A lo que iba. El otro día estaba viendo con mi novia Terrifier 2, película de la que nada sabía porque, uno, leer en Letterbox sobre una película concreta es imposible, es como asistir a un concurso de ser lo más ingenioso que se pueda con el menor número de palabras usadas, es decir, es como asistir al rincón de internet más crispante de cuantos existen, y dos, ¿de verdad hace falta saber más que lo que ya muestra la portada de una película con semejante nombre y un 2 añadido? ¿No basta con inferir de esa información expuesta en la portada que hay un payaso a buen seguro bastante hijo de puta, que la cosa va de terror y que hubo una primera película puesto que para algo existe el orden numeral? El caso: que estábamos viendo la película intentando yo no crisparla demasiado a ella con comentarios peores que los de Letterbox antedichos (“¿Es contemporánea la línea temporal”?, “Lleva la bolsa de basura mal, ese payaso tendrá hernia de disco pronto”, “Es malo pero menos bizco que Berna León, 1-0 para el payaso” etc etc) y se iba fraguando en mí la sensación de que no era un simple replicar algunos manierismos de los slashers más brutos de los 80**: ahí había una puesta en escena allende los asesinatos del comienzo que atañía hasta a planos informativos de personajes (como los que mostraban en lento paneo sus habitaciones) de cierto aire malsano, eerie, cripi o como queramos definirlo.
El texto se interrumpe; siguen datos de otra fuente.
-- ==== Sys2Proof/Machine/PayloadCommands.lean ====
section
/-! DEFINITION. Meanings of the payload commands: SUB, its data words, END and check word (02, R124). -/
namespace Sys2Proof.Machine

/-- SUB: the marker unit 0001h and the three header words (R22, R23, Table 10-2). -/
def execSub (p : Port) (w1 w2 w3 : Word) (s : State) : Result :=
  .next (receiveUnits p (unitsOf 0x0001 [w1, w2, w3]) s)

/-- SUB_DATA_WORD (R29). -/
def execSubDataWord (p : Port) (w : Word) (s : State) : Result := .next (receiveUnit p s (.data w))

/-- SKIP_DATA_WORD (R26, R124). -/
def execSkipDataWord (p : Port) (w : Word) (s : State) : Result := .next (receiveUnit p s (.data w))

/-- END_MARKER: the marker unit 000Fh (R32, R124). -/
def execEndMarker (p : Port) (s : State) : Result := .next (receiveUnit p s (.marker endWord))

/-- CHECK_WORD (R33). -/
def execCheckWord (p : Port) (w : Word) (s : State) : Result := .next (receiveUnit p s (.data w))

/-- DISCARD_CHECK_WORD (R124). -/
def execDiscardCheckWord (p : Port) (w : Word) (s : State) : Result := .next (receiveUnit p s (.data w))

end Sys2Proof.Machine
end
En escenas informativas y de cuasi transición, insisto. Y luego, el sueño del set del rodaje del anuncio de caramelos. No el sueño en sí, que también: de qué manera entra en la secuencia, qué montaje hay, qué planificación previa existe (o no, a saber) para lograr esa sensación irreal del conjunto “realidad fílmica-sueño del personaje” que le queda al espectador, sólo trazable en las escenas más demenciales de la saga Phantasma y en las últimas 20 películas realizadas por el más grande en esto de convertir películas enteras en experiencias sólo comparables a pesadillas febriles, Lucio Fulci.
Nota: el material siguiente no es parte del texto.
/-- R50: SET_MEMBER by Table 3-2. -/
def Obligations.SetMember : Prop :=
  ∀ (s : State) (q : Port) (r : Request) (b : State), s.nextRequest = some (q, r) →
    RequestKind.read r.code = some .setMember → b = taken q s →
    (s.token.holder ≠ some q → exec .setMember s = .next (answer q r ⟨b, .notHolder, []⟩)) ∧
    (s.token.holder = some q →
      (63 < r.a.toNat ∨ 5 < r.b.toNat % 8 → exec .setMember s = .next (answer q r ⟨b, .range, []⟩)) ∧
      ∀ (g : GroupNo) (p : Port), g.val = r.a.toNat → p.val = r.b.toNat % 8 →
        (r.b.getLsbD 15 = true → s.portState p ≠ .attached →
          exec .setMember s = .next (answer q r ⟨b, .noPermission, []⟩)) ∧
        (r.b.getLsbD 15 = true → s.portState p = .attached →
          ∃ set : List Port, (∀ o, o ∈ set ↔ o ∈ s.group g ∨ o = p) ∧
            exec .setMember s = .next (answer q r ⟨b.modGroup g fun _ => set, .done, []⟩)) ∧
        (r.b.getLsbD 15 = false →
          ∃ set : List Port, (∀ o, o ∈ set ↔ o ∈ s.group g ∧ o ≠ p) ∧
            exec .setMember s = .next (answer q r ⟨b.modGroup g fun _ => set, .done, []⟩)))

/-- R147: CLAIM_TOKEN by Table 8-5. -/
def Obligations.ClaimToken : Prop :=
  ∀ (s : State) (q : Port) (r : Request) (b : State), s.nextRequest = some (q, r) →
    RequestKind.read r.code = some .claimToken → b = taken q s →
    (s.portState q ≠ .attached ∨ s.params.claimPermit[q] = false →
      exec .claimToken s = .next (answer q r ⟨b, .noPermission, []⟩)) ∧
    (s.portState q = .attached → s.params.claimPermit[q] = true →
      (s.token.holder = some q → exec .claimToken s = .next (answer q r ⟨b, .alreadyHeld, []⟩)) ∧
      (∀ front behind, s.token.holder ≠ some q → s.token.wait = front ++ q :: behind → q ∉ front →
        exec .claimToken s = .next (answer q r ⟨b, .pending, [word (front.length + 1)]⟩)) ∧
      (s.token.holder = none → q ∉ s.token.wait →
        exec .claimToken s = .next (answer q r
          ⟨b.setToken ⟨some q, s.token.wait, some (b.now + s.params.tokenLease * 1000)⟩, .done, []⟩)) ∧
      ∀ h, s.token.holder = some h → h ≠ q → q ∉ s.token.wait →
        exec .claimToken s = .next (answer q r
          ⟨b.setToken { s.token with wait := s.token.wait ++ [q] }, .pending, [word (s.token.wait.length + 1)]⟩))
¿Que Terrifier 2 es una revisión a lo cafre de Pesadilla En Elms Street IV, aquella en que a través de los amuletos de sus amigos ya asesinados la protagonista era autoconsciente de su condición de final girl y hasta entrenaba para la batalla final? Hombre, pues claro; si es que hasta se recrean con el traje medio Xena medio ángel de batalla y su pulcra construcción.
¿Que los bandazos que pega con que si el padre de la prota es o no es el payaso son confusos y parecen inconcluyentes? Puede ser, sí. Ahí sí que es verdad que incorpora un poco el elemento “telefilm austríaco”.
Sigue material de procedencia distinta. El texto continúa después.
theorem sendBlock_only (p : Port) (v : Delivery) (r : Record) : Only (.lane .engine :: sending) s (sendBlock p v r s) := by
  unfold sendBlock
  refine Only.ite (fun _ => Only.ite (fun _ => ?_) fun _ => ?_) fun _ => ?_
  · exact (((((transmit_only ..).mono (by decide)).trans (Only.modEngine (by decide))).trans
      ((boundaryControls_only p).mono (by decide)))).trans ((setPos_only ..).mono (by decide))
  · exact (((transmit_only ..).mono (by decide)).trans (Only.modEngine (by decide))).trans
      ((stall_only p).mono (by decide))
  · exact (((transmit_only ..).mono (by decide)).trans (Only.modEngine (by decide))).trans
      ((setPos_only ..).mono (by decide))

theorem blockStep_only (p : Port) : Only (.lane .engine :: sending) s (blockStep p s) := by
  unfold blockStep
  split
  · exact .refl
  · exact Only.ite (fun _ => .refl) fun _ => Only.ite (fun _ => Only.ite (fun _ => sendBlock_only ..) fun _ => .refl)
      fun _ => (stall_only p).mono (by decide)

theorem resumeOn_only (f : FrameNo) (d : Port) : Only [.port .pos, .lane .engine] s (resumeOn f s d) := by
  unfold resumeOn
  split
  · exact .refl
  · exact Only.ite (fun _ => (Only.modEngine (by decide)).trans ((setPos_only ..).mono (by decide))) fun _ => .refl

theorem resume_only (f : FrameNo) : Only [.port .pos, .lane .engine] s (resume f s) :=
  Only.foldl (fun _ d => resumeOn_only f d) allPorts

theorem engineIdle_only (p : Port) : Only [.port .pos, .lane .engine] s (engineIdle p s) :=
  (Only.modEngine (by decide)).trans ((setPos_only ..).mono (by decide))

theorem awaitReceipt_only (p : Port) : Only [.lane .unack] s (awaitReceipt p s) := Only.modUnack (by decide)

theorem countEnded_only (p : Port) (e : Entry) (n : Nat) : Only counting s (countEnded p e n s) :=
  Only.ite (fun _ => bumpPort_only p 6) fun _ => (bumpPort_only p 4).trans (bump_only ..)

theorem endDelivery_only (p : Port) :
    Only (.port .tx :: .port .pos :: .lane .engine :: .lane .unack :: counting) s (endDelivery p s) := by
  unfold endDelivery
  split
  · exact Only.ite (fun _ => ((((transmit_only ..).mono (by decide)).trans ((awaitReceipt_only p).mono (by decide))).trans
      ((countEnded_only ..).mono (by decide))).trans ((engineIdle_only p).mono (by decide))) fun _ => .refl
  · exact .refl

theorem sendCut_only (p : Port) : Only (.port .tx :: .port .pos :: returning) s (sendCut p s) := by
  unfold sendCut
  split
  · exact .refl
  · rename_i seq reason _
    have h : Only (.port .tx :: .port .pos :: returning) s
        (settleCut p reason (engineIdle p (bumpPort p 11 (transmit p (.cut (sealed (cutWords seq reason))) s)))) :=
      ((((transmit_only ..).mono (by decide)).trans ((bumpPort_only p 11).mono (by decide))).trans
        ((engineIdle_only p).mono (by decide))).trans ((settleCut_only p reason).mono (by decide))
    exact Only.ite (fun _ => h.trans ((startBackoff_only p).mono (by decide))) fun _ => h

/-! ## Admission unit -/

/-- What the admission unit touches beside the memory (02). -/
abbrev admitting : List Piece := .port .pos :: returning

theorem startSkip_only (p : Port) : Only [.port .parse] s (startSkip p s) :=
  Only.modPort fun x hx c => by cases x <;> first | rfl | exact absurd (by decide) hx

theorem dropHeader_only (p : Port) : Only (.port .parse :: counting) s (dropHeader p s) :=
  ((bumpPort_only p 13).mono (by decide)).trans ((startSkip_only p).mono (by decide))

theorem refuse_only (p : Port) (tag : Byte) (r : RefusalReason) :
    Only (.port .parse :: .port .verdicts :: counting) s (refuse p tag r s) :=
  ((((queueVerdict_only ..).mono (by decide)).trans ((bumpPort_only p 1).mono (by decide))).trans
    ((bumpDevice_only _).mono (by decide))).trans ((startSkip_only p).mono (by decide))

theorem reserve_only (p : Port) (f : FrameNo) (rest : List FrameNo) (r : Record) :
    Only returning s (reserve p f rest r s) := by
  unfold reserve
  refine Only.trans ?_ (Only.modFree (by decide))
  refine Only.trans ?_ (testPool_only.mono (by decide))
  refine Only.trans ?_ (Only.modRecord (by decide))
  refine Only.modStore fun x hx => ?_
  cases x <;> first | rfl | exact absurd (by decide) hx

theorem accept_only (p : Port) (h : SubHeader) (a : Address) (set : List Port) (w : Word) :
    Only returning s (accept p h a set w s) := by
  unfold accept
  split
  · exact .refl
  · refine Only.trans (Only.trans ((((reserve_only ..).trans
      (Only.foldl (fun _ d => (raiseBacklog_only d _ _).mono (by decide)) set)).trans
      (Only.setArrival (by decide))).trans (Only.modPort fun x hx c => ?_))
      ((queueVerdict_only ..).mono (by decide))) ((bumpPort_only p 0).mono (by decide))
    cases x <;> first | rfl | exact absurd (by decide) hx

theorem takeHeader_only (p : Port) (m a b c : Word) : Only returning s (takeHeader p m a b c s) := by
  unfold takeHeader
  split
  · exact (dropHeader_only p).mono (by decide)
  · split
    · exact (dropHeader_only p).mono (by decide)
    · simp only
      split
      · exact (refuse_only ..).mono (by decide)
      · exact accept_only ..

theorem writeFrameByte_only (f : FrameNo) (i : Nat) (b : Byte) : Only [.store .mem] s (writeFrameByte f i b s) := by
  unfold writeFrameByte
  split
  · exact Only.modStore fun x hx => by cases x <;> first | rfl | exact absurd (by decide) hx
  · exact .refl

theorem placeWord_only (f : FrameNo) (k : Nat) (w : Word) :
    Only [.store .mem, .store .freeCells, .store .rv, .store .records] s (placeWord f k w s) := by
  unfold placeWord
  refine Only.trans ?_ (Only.modRecord (by decide))
  have h : Only [.store .mem, .store .freeCells, .store .rv, .store .records] s
      (if (s.record f).received % 128 = 0 then takeCell f s else s) :=
    Only.ite (fun _ => (takeCell_only f).mono (by decide)) fun _ => .refl
  exact Only.ite (fun _ => (h.trans ((writeFrameByte_only ..).mono (by decide))).trans
    ((writeFrameByte_only ..).mono (by decide))) fun _ => h.trans ((writeFrameByte_only ..).mono (by decide))

theorem earlyTest_only (p : Port) (a : Arrival) :
    Only [.arrivals, .lane .queues, .store .records] s (earlyTest p a s) := by
  unfold earlyTest
  simp only
  split
  · split
    · exact (Only.setArrival (by decide)).trans ((placeReserved_only ..).mono (by decide))
    · exact Only.setArrival (by decide)
  · exact .refl

theorem takeDataWord_only (p : Port) (a : Arrival) (w : Word) :
    Only (.store .mem :: admitting) s (takeDataWord p a w s) := by
  unfold takeDataWord
  split
  · exact (abortArrival_only ..).mono (by decide)
  · refine Only.ite (fun _ => ?_) fun _ => ?_
    · exact ((((placeWord_only ..).mono (by decide)).trans (Only.setArrival (by decide))).trans
        ((resume_only _).mono (by decide))).trans ((earlyTest_only ..).mono (by decide))
    · exact ((placeWord_only ..).mono (by decide)).trans (Only.setArrival (by decide))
¿Que la película subraya de forma ramplona lo de reivindicar el gore como un arte con ese escribir el payaso Art su firma con sangre? Pues sí, pero oye: que viva el gran guiñol.
Además, que el payaso tiene un mérito muy extraño de ver en estas sagas de matarifes carismáticos. Me explico: Jason Voorhes, por ejemplo. El pobre es Mike Myers pero en falto, y por eso impone un poco más que el segundo, por ese “factor imprevisibilidad” que aporta tumbarte en la ducha si tiran petardos cuando tienes más de 3 meses de edad: ambos con una percha excelsa y una envergadura de sentarte a su sombra a leer en verano, sin duda son presencias intimidantes y disponen de “factor susto” pero para de contar. Freddy Krueger, sin embargo, ya era otro nivel: la saga fue sofisticándose de forma que conforme más showman era Freddy (yendo esto en detrimento del miedo que podía provocar en la audiencia) más a la carta sobre las filias y fobias ocultas de los adolescentes asesinados eran cada uno de los crímenes, detallistas al extremo en cuanto a su concepción y prodigiosos en su ejecución. Sin embargo, Art consigue ser payaso sin dejar de dar mal rollo en ningún momento: de forma inconsciente Terrifier 2 logra en su primer tercio que no quites la vista de lo que pueda tramar ese cabronazo aunque se ponga a hacer el canelo. Y para cuando llega la secuencia del asesinato del dormitorio retuerce el tiempo en pantalla (y la percepción del mismo en el espectador) a base de alargar hasta la extenuación la tortura, amagando con haber terminado ya cuando todavía le queda un último giro que efectuar... y una puntilla final que dar. Es, de otra manera, una forma de tantear extrañeza e incomodidad semejante a la secuencia del loop de Pesadilla En Elms Street IV: si ahí Freddy tomaba el control del montaje de la película (en una maniobra que ya quisiesen Resnais o Haneke), aquí Art hace otro tanto de lo mismo pero dilatando al extremo su crueldad. Una crueldad que llega al paroxismo, a ese punto que no puedes menos que sonreír o exclamar “¡Venga ya!”, pero que va unida a una fisicidad deliberadamente grotesca*** que no hace más que acentuar la incomodidad del conjunto. Porque lo que asusta en el terror es cuando el mal toma el control e interfiere en el lógico discurrir del tiempo fílmico, alterándolo a voluntad. Cuando el mal puede lanzarle un mensaje claro al espectador con esa maniobra. Cuando el mal, además, es aleatorio, sin nada que lo justifique y nada que lo frene. Y en ese sentido Terrifier 2 es ejemplar: es el mal por el mal, el caos absoluto y sin freno.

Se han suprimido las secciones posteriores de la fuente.